Exercise description —
Report each line below that carries the word "Head".

Records supplied —
-- ==== Sys2Proof/Laws/Encoding.lean ====
section
/-! SUPPORT. Every layout of a slot word: its fields, opcode and codes come back from the word they were written to, and a word comes back from its
fields. -/

namespace Sys2Proof

theorem bitNum_lt (b : Bool) : bitNum b < 2 := by cases b <;> decide

/-- Every value fits its width. -/
def FitsBits (fs : List (Nat × Nat)) : Prop := ∀ x ∈ fs, x.2 < 2 ^ x.1

/-- The width of all fields together. -/
def widthBits (fs : List (Nat × Nat)) : Nat := (fs.map (·.1)).sum

theorem packBits_lt : ∀ fs, FitsBits fs → packBits fs < 2 ^ widthBits fs
  | [], _ => by simp [packBits, widthBits]
  | (w, v) :: fs, h => by
    have h1 : v < 2 ^ w := h (w, v) (by simp)
    have h2 := packBits_lt fs fun x hx => h x (by simp [hx])
    have h3 : 2 ^ widthBits ((w, v) :: fs) = 2 ^ w * 2 ^ widthBits fs := by simp [widthBits, Nat.pow_add]
    rw [h3, packBits]; nlinarith [Nat.mul_le_mul_left (2 ^ w) (Nat.succ_le_of_lt h2)]

theorem packBits_drop : ∀ (a b : List (Nat × Nat)), FitsBits a → packBits (a ++ b) / 2 ^ widthBits a = packBits b
  | [], b, _ => by simp [widthBits]
  | (w, v) :: fs, b, h => by
    have h1 : v < 2 ^ w := h (w, v) (by simp)
    have h3 : 2 ^ widthBits ((w, v) :: fs) = 2 ^ w * 2 ^ widthBits fs := by simp [widthBits, Nat.pow_add]
    rw [h3, ← Nat.div_div_eq_div_mul, List.cons_append, packBits, Nat.add_mul_div_left _ _ (Nat.two_pow_pos w), Nat.div_eq_of_lt h1,
      Nat.zero_add]
    exact packBits_drop fs b fun x hx => h x (by simp [hx])

theorem packBits_field (a b : List (Nat × Nat)) (w v : Nat) (h : FitsBits (a ++ (w, v) :: b)) :
    packBits (a ++ (w, v) :: b) / 2 ^ widthBits a % 2 ^ w = v := by
  have h1 : v < 2 ^ w := h (w, v) (by simp)
  rw [packBits_drop a _ fun x hx => h x (by simp [hx]), packBits, Nat.add_mul_mod_self_left, Nat.mod_eq_of_lt h1]

theorem packWord_toNat (fs : List (Nat × Nat)) (h : FitsBits fs) (hw : widthBits fs = 64) : (packWord fs).toNat = packBits fs := by
  have := packBits_lt fs h; rw [hw] at this; simp only [packWord, BitVec.toNat_ofNat]; exact Nat.mod_eq_of_lt this

theorem packWord_num {fs : List (Nat × Nat)} (h : FitsBits fs) (hw : widthBits fs = 64) (a b : List (Nat × Nat)) (n v lo : Nat)
    (e : fs = a ++ (n, v) :: b) (hl : widthBits a = lo) : ((packWord fs).extractLsb' lo n).toNat = v := by
  subst e hl
  rw [BitVec.extractLsb'_toNat, Nat.shiftRight_eq_div_pow, packWord_toNat _ h hw, packBits_field a b _ _ h]

theorem packWord_extract {fs : List (Nat × Nat)} (h : FitsBits fs) (hw : widthBits fs = 64) (a b : List (Nat × Nat)) {n : Nat} (x : BitVec n)
    (lo : Nat) (e : fs = a ++ (n, x.toNat) :: b) (hl : widthBits a = lo) : (packWord fs).extractLsb' lo n = x :=
  BitVec.eq_of_toNat_eq (packWord_num h hw a b n x.toNat lo e hl)

theorem packWord_bit {fs : List (Nat × Nat)} (h : FitsBits fs) (hw : widthBits fs = 64) (a b : List (Nat × Nat)) (x : Bool)
    (lo : Nat) (e : fs = a ++ (1, bitNum x) :: b) (hl : widthBits a = lo) : (packWord fs).getLsbD lo = x := by
  subst e hl
  have := packBits_field a b 1 (bitNum x) h
  rw [BitVec.getLsbD, Nat.testBit_eq_decide_div_mod_eq, packWord_toNat _ h hw]
  simp only [pow_one] at this; rw [this]; cases x <;> decide

theorem fits_cons {w v : Nat} {fs : List (Nat × Nat)} (h : v < 2 ^ w) (g : FitsBits fs) : FitsBits ((w, v) :: fs) := by
  intro x hx; rcases List.mem_cons.mp hx with rfl | hx
  · exact h
  · exact g x hx

theorem fits_code {v : Nat} {fs : List (Nat × Nat)} (h : v < 8) (g : FitsBits fs) : FitsBits ((3, v) :: fs) := fits_cons h g

theorem fits_bit {b : Bool} {fs : List (Nat × Nat)} (g : FitsBits fs) : FitsBits ((1, bitNum b) :: fs) := fits_cons (bitNum_lt b) g

theorem fits_hd {op : Nat} (hop : op < 256) (h : Head) : FitsBits (h.fields op) :=
  fits_bit <| fits_cons h.p.isLt <| fits_bit <| fits_cons hop fun _ hx => by simp at hx

/-- A number cut into fields, the lowest first. -/
def sliceBits : List Nat → Nat → List (Nat × Nat)
  | [], _ => []
  | w :: ws, n => (w, n % 2 ^ w) :: sliceBits ws (n / 2 ^ w)

theorem packBits_slice : ∀ (ws : List Nat) (n : Nat), packBits (sliceBits ws n) = n % 2 ^ ws.sum
  | [], n => by simp [sliceBits, packBits, Nat.mod_one]
  | w :: ws, n => by rw [sliceBits, packBits, packBits_slice ws, List.sum_cons, Nat.pow_add, Nat.mod_mul]

theorem packWord_slice (w : Word) (ws : List Nat) (fs : List (Nat × Nat)) (e : fs = sliceBits ws w.toNat) (h : ws.sum = 64) :
    packWord fs = w := by
  subst e
  apply BitVec.eq_of_toNat_eq
  rw [packWord, packBits_slice, h, BitVec.toNat_ofNat, Nat.mod_mod, Nat.mod_eq_of_lt w.isLt]

theorem bitNum_getLsbD (w : Word) (k : Nat) : bitNum (w.getLsbD k) = w.toNat / 2 ^ k % 2 := by
  rw [BitVec.getLsbD, Nat.testBit_eq_decide_div_mod_eq]
  rcases Nat.mod_two_eq_zero_or_one (w.toNat / 2 ^ k) with h | h <;> simp [h, bitNum]

theorem bitNum_getElem (w : Word) (k : Nat) (h : k < 64) : bitNum w[k] = w.toNat / 2 ^ k % 2 := by
  rw [← BitVec.getLsbD_eq_getElem, bitNum_getLsbD]


theorem fmtSA_of_word {op : Nat} (hop : op < 256) (f : FmtSA) : FmtSA.of (FmtSA.word op f) = f := by
  obtain ⟨⟨inv0, p0, set0⟩, d0, a0, i0, b0, sub0, imm0⟩ := f
  have fit := fits_cons imm0.isLt <| fits_cons sub0.isLt <| fits_cons b0.isLt <| fits_bit (b := i0) <| fits_cons a0.isLt <| fits_cons
    d0.isLt <| fits_hd hop ⟨inv0, p0, set0⟩
  simp only [FmtSA.of, Head.of, FmtSA.word, List.cons_append, List.nil_append]
  simp only [Head.fields] at fit ⊢
  have hw : widthBits [(32, imm0.toNat), (3, sub0.toNat), (5, b0.toNat), (1, bitNum i0), (5, a0.toNat), (5, d0.toNat), (1, bitNum set0),
    (3, p0.toNat), (1, bitNum inv0), (8, op)] = 64 := by simp [widthBits]
  have g0 := packWord_extract fit hw [] [(3, sub0.toNat), (5, b0.toNat), (1, bitNum i0), (5, a0.toNat), (5, d0.toNat), (1, bitNum set0),
    (3, p0.toNat), (1, bitNum inv0), (8, op)] imm0 0 rfl (by simp [widthBits])
  have g1 := packWord_extract fit hw [(32, imm0.toNat)] [(5, b0.toNat), (1, bitNum i0), (5, a0.toNat), (5, d0.toNat), (1, bitNum set0),
    (3, p0.toNat), (1, bitNum inv0), (8, op)] sub0 32 rfl (by simp [widthBits])
  have g2 := packWord_extract fit hw [(32, imm0.toNat), (3, sub0.toNat)] [(1, bitNum i0), (5, a0.toNat), (5, d0.toNat), (1, bitNum
    set0), (3, p0.toNat), (1, bitNum inv0), (8, op)] b0 35 rfl (by simp [widthBits])
  have g3 := packWord_bit fit hw [(32, imm0.toNat), (3, sub0.toNat), (5, b0.toNat)] [(5, a0.toNat), (5, d0.toNat), (1, bitNum set0), (3,
    p0.toNat), (1, bitNum inv0), (8, op)] i0 40 rfl (by simp [widthBits])
  have g4 := packWord_extract fit hw [(32, imm0.toNat), (3, sub0.toNat), (5, b0.toNat), (1, bitNum i0)] [(5, d0.toNat), (1, bitNum
    set0), (3, p0.toNat), (1, bitNum inv0), (8, op)] a0 41 rfl (by simp [widthBits])
  have g5 := packWord_extract fit hw [(32, imm0.toNat), (3, sub0.toNat), (5, b0.toNat), (1, bitNum i0), (5, a0.toNat)] [(1, bitNum
    set0), (3, p0.toNat), (1, bitNum inv0), (8, op)] d0 46 rfl (by simp [widthBits])
  have g6 := packWord_bit fit hw [(32, imm0.toNat), (3, sub0.toNat), (5, b0.toNat), (1, bitNum i0), (5, a0.toNat), (5, d0.toNat)] [(3,
    p0.toNat), (1, bitNum inv0), (8, op)] set0 51 rfl (by simp [widthBits])
  have g7 := packWord_extract fit hw [(32, imm0.toNat), (3, sub0.toNat), (5, b0.toNat), (1, bitNum i0), (5, a0.toNat), (5, d0.toNat),
    (1, bitNum set0)] [(1, bitNum inv0), (8, op)] p0 52 rfl (by simp [widthBits])
  have g8 := packWord_bit fit hw [(32, imm0.toNat), (3, sub0.toNat), (5, b0.toNat), (1, bitNum i0), (5, a0.toNat), (5, d0.toNat), (1,
    bitNum set0), (3, p0.toNat)] [(8, op)] inv0 55 rfl (by simp [widthBits])
  rw [g0, g1, g2, g3, g4, g5, g6, g7, g8]

theorem fmtSA_op {op : Nat} (hop : op < 256) (f : FmtSA) : ((FmtSA.word op f).extractLsb' 56 8).toNat = op := by
  obtain ⟨⟨inv0, p0, set0⟩, d0, a0, i0, b0, sub0, imm0⟩ := f
  have fit := fits_cons imm0.isLt <| fits_cons sub0.isLt <| fits_cons b0.isLt <| fits_bit (b := i0) <| fits_cons a0.isLt <| fits_cons
    d0.isLt <| fits_hd hop ⟨inv0, p0, set0⟩
  simp only [FmtSA.word, List.cons_append, List.nil_append]
  simp only [Head.fields] at fit ⊢
  have hw : widthBits [(32, imm0.toNat), (3, sub0.toNat), (5, b0.toNat), (1, bitNum i0), (5, a0.toNat), (5, d0.toNat), (1, bitNum set0),
    (3, p0.toNat), (1, bitNum inv0), (8, op)] = 64 := by simp [widthBits]
  exact packWord_num fit hw [(32, imm0.toNat), (3, sub0.toNat), (5, b0.toNat), (1, bitNum i0), (5, a0.toNat), (5, d0.toNat), (1, bitNum
    set0), (3, p0.toNat), (1, bitNum inv0)] [] 8 op 56 rfl (by simp [widthBits])

theorem fmtSA_word_of (w : Word) : FmtSA.word (w.extractLsb' 56 8).toNat (FmtSA.of w) = w := by
  refine packWord_slice w [32, 3, 5, 1, 5, 5, 1, 3, 1, 8] _ ?_ (by simp)
  simp [FmtSA.of, Head.of, Head.fields, sliceBits, bitNum_getElem, BitVec.extractLsb'_toNat, Nat.shiftRight_eq_div_pow, Nat.div_div_eq_div_mul]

Output for this task —
theorem fits_hd {op : Nat} (hop : op < 256) (h : Head) : FitsBits (h.fields op) :=
  simp only [FmtSA.of, Head.of, FmtSA.word, List.cons_append, List.nil_append]
  simp only [Head.fields] at fit ⊢
  simp only [Head.fields] at fit ⊢
  simp [FmtSA.of, Head.of, Head.fields, sliceBits, bitNum_getElem, BitVec.extractLsb'_toNat, Nat.shiftRight_eq_div_pow, Nat.div_div_eq_div_mul]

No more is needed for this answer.